Table 3. Base features of MainConcept multiprocessing runtime.
|Feature||HEVC SDK 8.2||HEVC SDK 10.0.1||Improvement|
|Cooperative multi-tasking||Fibers with non-shared stacks||Fibers with shared stacks||Less cache invalidation|
|Task queue implementation||Single FIFO circular buffer||Multiple lock-free linked lists||Less scheduling contention|
|Task queue synchronization||Critical section||Atomics, CAS||Less scheduling delays|
|Workload prioritization||N/A||Hierarchical ordered task lists||Less task contention|
|Workload affinity||N/A||Binding to NUMA, CPU, etc.||Less memory access overhead|
|Workload balancing||N/A||Proximity-based task stealing||Less thread contention|
|Task scheduling strategies||N/A||Configurable at compile-time||Better hardware compatibility|
|Load balancing strategies||N/A||Configurable at run-time||Better workload compatibility|
|Learning (under investigation)||N/A||Neural network offline training||Unlimited flexibility in tuning|
The results of improved task scheduling in HEVC/H.265 SDK 10.0.1 are summarized below.

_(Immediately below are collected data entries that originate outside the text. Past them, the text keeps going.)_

-- ==== Sys2Proof/Machine/Copy.lean ====
section
/-! DEFINITION. The copy and gather engine (R171 to R179, R319 to R321): CPY, GATHER and SCATTER, their sectors, and
the translation of rows in batches. -/

namespace Sys2Proof.Machine

/-! ### Chunks: what one destination sector takes (R110) -/

/-- Insertion by the destination of a chunk. -/
def insertChunk (key : Nat × Nat → Nat) (x : Nat × Nat) : List (Nat × Nat) → List (Nat × Nat)
  | [] => [x]
  | y :: l => if key x < key y then x :: y :: l else y :: insertChunk key x l

/-- Bytes [u, u + n) of a transfer cut at the destination's sectors, by ascending destination: (u, bytes). -/
def chunksOf (base swz u n : Nat) : List (Nat × Nat) :=
  let cs := (pieces 32 (base + u) n).map (fun (a, k) => (a - base, k))
  if swz = 0 then cs else cs.foldl (fun l x => insertChunk (fun c => swizzle c.1 swz) x l) []

/-- Bytes in a segment of a swizzled CPY: whole rows of every swizzle. -/
def segmentBytes : Nat := 768

/-- What a channel's head does next. `masked` credits a row that is not written. `last`: the transfer's final chunk. -/
inductive CopyUnit where
  | finished
  | held
  | masked (n : Nat) (last : Bool)
  | zero (off : Nat) (u n swz : Nat) (last : Bool)
  | move (src : Side) (srcU srcSwz : Nat) (dst : Side) (dstU dstSwz : Nat) (n : Nat) (last : Bool)

def Side.base : Side → Nat
  | .spad o => o
  | .global va _ => va

def Side.isSpad : Side → Bool
  | .spad _ => true
  | .global .. => false

/-- The next unit of a CPY, with the operation after it. -/
def CopyOp.copyUnit (o : CopyOp) : CopyUnit × CopyOp :=
  let srcSwz := if o.dst.isSpad then 0 else o.swz
  if o.dst.isSpad && o.swz != 0 then
    let start := o.seg * segmentBytes
    let cs := chunksOf o.dst.base o.swz start (min segmentBytes (o.len - start))
    match cs[o.moved]? with
    | none => (.finished, o)
    | some (u, n) =>
      let segOver := o.moved + 1 = cs.length
      let last := segOver && o.len ≤ start + segmentBytes
      (.move o.src u 0 o.dst u o.swz n last,
        if segOver then { o with seg := o.seg + 1, moved := 0 } else { o with moved := o.moved + 1 })
  else if o.len ≤ o.moved then (.finished, o)
  else
    let n := min (32 - (o.dst.base + o.moved) % 32) (o.len - o.moved)
    (.move o.src o.moved srcSwz o.dst o.moved 0 n (o.moved + n == o.len), { o with moved := o.moved + n })

/-- The next unit of a GATHER or SCATTER: the final one waits until every batch has been translated (R176). -/
def CopyOp.rowUnit (o : CopyOp) : CopyUnit × CopyOp :=
  match o.rows with
  | [] => (if o.untranslated.isEmpty then .finished else .held, o)
  | r :: rest =>
    let e := o.rowSize
    let next := { o with rows := rest, moved := 0 }
    if r.masked && !o.toSpad then
      if rest.isEmpty && !o.untranslated.isEmpty then (.held, o) else (.masked e rest.isEmpty, next)
    else
      let spad := if o.toSpad then o.dst else o.src
      let cs := if o.toSpad then chunksOf spad.base o.swz (r.lane * e) e else chunksOf r.va 0 0 e
      match cs[o.moved]? with
      | none => (.finished, next)
      | some (u, n) =>
        let rowOver := o.moved + 1 = cs.length
        let last := rowOver && rest.isEmpty
        let after := if rowOver then next else { o with moved := o.moved + 1 }
        if last && !o.untranslated.isEmpty then (.held, o)
        else if r.masked then (.zero spad.base u n o.swz last, after)
        else if o.toSpad then (.move (.global r.va r.places) (u - r.lane * e) 0 spad u o.swz n last, after)
        else (.move spad (r.lane * e + u) o.swz (.global r.va r.places) u 0 n last, after)

def CopyOp.unit (o : CopyOp) : CopyUnit × CopyOp := if o.isRows then o.rowUnit else o.copyUnit

/-! ### Performing a unit -/

def Core.channel (k : Core) (ch : Nat) : List CopyOp := (Table.find? k.channels ch).getD []
def Core.setChannel (k : Core) (ch : Nat) (l : List CopyOp) : Core := { k with channels := Table.set k.channels ch l }

/-- The head of a channel replaced, or dropped. -/
def State.setHead (s : State) (c ch : Nat) (o : Option CopyOp) : State :=
  s.modifyCore c (fun k => k.setChannel ch (match o with
    | some o => o :: (k.channel ch).drop 1
    | none => (k.channel ch).drop 1))

/-- Scratchpad offsets of n bytes from u on. -/
def sideOffsets (base u n swz : Nat) : List Nat := (List.range n).map (fun i => base + swizzle (u + i) swz)

/-- The remote pieces of a global range that have not arrived: address, length, module and context. -/
def CopyOp.missing (o : CopyOp) (t : Table Place) (va n : Nat) : List (Nat × Nat × Nat × Nat) :=
  (pieces 4096 va n).filterMap (fun (a, k) =>
    match Table.find? t (a / 4096) with
    | some (.remote m c) => if o.arrived.any (fun x => x.1 == a && x.2.length == k) then none else some (a, k, m, c)
    | _ => none)

/-- The bytes of a source. -/
def CopyOp.read (o : CopyOp) (s : State) (w : Weave) (src : Side) (u n swz : Nat) : List Byte :=
  match src with
  | .spad b => (sideOffsets b u n swz).map (w.engineByte o.cls o.op)
  | .global va t =>
    (pieces 4096 (va + u) n).flatMap (fun (a, k) =>
      match Table.find? t (a / 4096) with
      | some (.phys pa) => s.engineRead (pa + a % 4096) k
      | _ => (match o.arrived.find? (fun x => x.1 == a && x.2.length == k) with
        | some x => x.2
        | none => List.replicate k 0))

/-- The bytes of a unit's source whose sectors fail their integrity checks (R177). -/
def CopyOp.failing (s : State) (src : Side) (u n swz : Nat) : List Nat :=
  (List.range n).filter (fun i =>
    match src with
    | .spad b => Config.spadFails s.turn ((b + swizzle (u + i) swz) / 32)
    | .global va t =>
      match Table.find? t ((va + u + i) / 4096) with
      | some (.phys pa) => s.failsCheck (pa + (va + u + i) % 4096)
      | some (.remote ..) => Config.sectorFails s.turn ((va + u + i) / 32)
      | none => false)

/-- A unit's bytes with those of failing sectors zero, as the scratchpad receives them (R177). -/
def zeroAt (bytes : List Byte) (l : List Nat) : List Byte := bytes.mapIdx (fun i b => if l.contains i then 0 else b)

/-- The bytes of a global destination that failing sectors leave poisoned (R177). -/
def State.spoilAt (s : State) (t : Table Place) (va : Nat) (l : List Nat) : State :=
  { s with spoiled := l.foldl (fun acc i =>
      match Table.find? t ((va + i) / 4096) with
      | some (.phys pa) => acc ++ [pa + (va + i) % 4096]
      | _ => acc) s.spoiled }

/-- Status words written, before the final credit (R176). -/
def CopyOp.writeStatus (o : CopyOp) (w : Weave) : Weave :=
  match o.status with
  | none => w
  | some st => o.statusWords.foldl (fun w (g, v) => w.engineSpadWrite .C o.op (st + 4 * g) (toBytes 4 v.toNat) true) w

/-- The credit of a unit's bytes (R175). -/
def CopyOp.credit (o : CopyOp) (w : Weave) (n : Nat) (last : Bool) : Weave :=
  let w := if last then o.writeStatus w else w
  match o.barrier with
  | some b => (if last then w.creditOver b o.op else w).creditAb b n
  | none => w

/-- The fault that a copy which met a failing sector leaves for its path, once its last sector is performed (R177). -/
def CopyOp.poison (o : CopyOp) (w : Weave) : List MatrixFault :=
  o.bad.toList.map (fun va => { path := w.ownerOf o.op o.path, cause := cause 20 3, detail := ringDetail va 4 })

/-- A unit credited; the operation leaves its channel after its last. -/
def State.copyOver (s : State) (c ch : Nat) (o after : CopyOp) (n : Nat) (last : Bool) : State :=
  (s.modifyWeave c o.slot (fun w =>
    let w := o.credit w n last
    if last then { w with matrixFaults := w.matrixFaults ++ after.poison w } else w)).setHead c ch
      (if last then none else some { after with arrived := [], sent := false })

/-- A transfer that a fault ends: its path stops at the next boundary, and the rest is not moved (R442). -/
def State.copyFails (s : State) (c ch : Nat) (o : CopyOp) (cs : Cause) (d : BitVec 96) : State :=
  (s.noteFault (actorOf c o.slot o.path) o.op cs d).setHead c ch none

/-- The mask of bytes of a sector: those of a piece, and those of it that are named. -/
def sectorMask (va n : Nat) (pick : Nat → Bool) : BitVec 32 :=
  BitVec.ofNat 32 (((List.range n).filter pick).foldl (fun m i => m ||| 2 ^ ((va + i) % 32)) 0)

Looking at the table in Figure 3, the scalability improved three times in the best case (SKL 8180) between HEVC SDK 8.2 (9.3) vs. 10.0.1 (32.0), and the deviation from the Reference values didn’t exceed 12% in the worst case (E5-2699 version 4). On SKL 8180 the HEVC Decoder 10.0.1 got more than three times faster (9.3 vs. 32.0) compared to E5-2699 processor, version 4 (9.1 vs. 10.5).
MainConcept and Intel Architecture Graphics and Software (IAGS) division could increase performance and efficiency for latest Intel® Xeon® Scalable Processors up to 3 times, getting very close to reference efficiency and reaching Intel’s advertised 2.2 times acceleration in between the architectures.
The multi-processing runtime from HEVC/H.265 SDK 8.2 still performs and scales well on Intel® Core™ processors and older Intel® Xeon® processor generations. Even for older Intel® Xeon® processor generations and Intel® Core™ processors the MainConcept HEVC/H.265 SDK 10.0.1 shows slightly improved efficiency and performance. But the most promising conclusion is that for the current generation of Intel® Xeon® Scalable Processors, the MainConcept HEVC Decoder library version 10 shows the most significant speed- up for 10-bit 4:2:2 decoding.